Dataset excerpts:
━━━━━━━━━━━━━━━━
-- ==== Sys2Proof/Machine/ConfigSpace.lean ====
section
/-! DEFINITION. What the functions show the host in their configuration space: identities, BARs, SR-IOV and capabilities (R396, R398–R400). -/
namespace Sys2Proof.Machine

/-! ### Identities and BARs (Table 16.3) -/

def pciVendor : Nat := 0x1F4B
def pciDevice (f : Fn) : Nat := if f = pf0 then 0x9140 else 0x9141
/-- GLB_IDENT[15:8]. -/
def pciRevision : Nat := glbIdent.toNat / 256 % 256
def pciClass : Nat := 0x120000
/-- The subsystem vendor and device IDs, from the signed configuration record. -/
def State.pciSubsystem (s : State) : Nat × Nat := (s.sec.cfg.ssvid, s.sec.cfg.ssdid)
/-- Bytes of BAR `k`, 64-bit and non-prefetchable; none where it is not implemented. -/
def barBytes (f : Fn) (k : Nat) : Option Nat :=
  if k = 0 then some (if f = pf0 then 0x10000000 else 0x100000) else if k = 2 then some 0x4000 else none

/-! ### SR-IOV (R399) -/

def totalVfs : Nat := 16
/-- NumVFs takes writes, but any value acts as 16. -/
def numVfs (_written : Nat) : Nat := totalVfs
/-- The routing identifier of VF n + 1, with a First VF Offset and a VF Stride of 1. -/
def vfRouting (pf : Nat) (n : StallId) : Nat := pf + 1 + n.val

/-! ### Capabilities (Table 16.4) -/

inductive Capability where
  | powerManagement | msix | pciExpress | advancedErrors | ari | srIov | secondaryPcie | dataLinkFeature | phy16 | phy32 | phy64 | laneMargining | serialNumber
  | dataObjectExchange | ide
deriving DecidableEq, Repr

/-- The capabilities of a function with their offsets; no other is present. -/
def capabilities (f : Fn) : List (Nat × Capability) :=
  let both := [(0x050, Capability.msix), (0x070, .pciExpress), (0x100, .advancedErrors), (0x150, .ari), (0x300, .dataObjectExchange)]
  if f = pf0 then
    both ++ [(0x040, .powerManagement), (0x160, .srIov), (0x1A0, .secondaryPcie), (0x1C0, .dataLinkFeature), (0x1D0, .phy16), (0x200, .phy32), (0x220, .phy64),
             (0x240, .laneMargining), (0x280, .serialNumber), (0x340, .ide)]
  else both
/-- MSI-X: vectors of a function, and where BAR2 holds its table and its pending bits. -/
def msixVectors : Nat := 32
def msixTableAt : Nat := 0x0000
def msixPbaAt : Nat := 0x1000

/-! ### The link (Table 16.1) -/

/-- Rates in MT/s, the fastest first. -/
def linkRates : List Nat := [64000, 32000, 16000, 8000, 5000, 2500]
/-- Widths that the configuration record allows, the widest first. -/
def State.linkWidths (s : State) : List Nat := [16, 8, 4, 2, 1].filter fun w => decide (w ≤ s.sec.cfg.hostWidth)
def maxPayload : Nat := 512
def maxReadRequest : Nat := 4096
/-- Outstanding non-posted requests over all functions. -/
def maxTags : Nat := 1024

end Sys2Proof.Machine
end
━━━━━━━━━━━━━━━━
Task objective: From the entries above, extract every line where the word "totalVfs" appears.

Result for this exercise:
def totalVfs : Nat := 16
def numVfs (_written : Nat) : Nat := totalVfs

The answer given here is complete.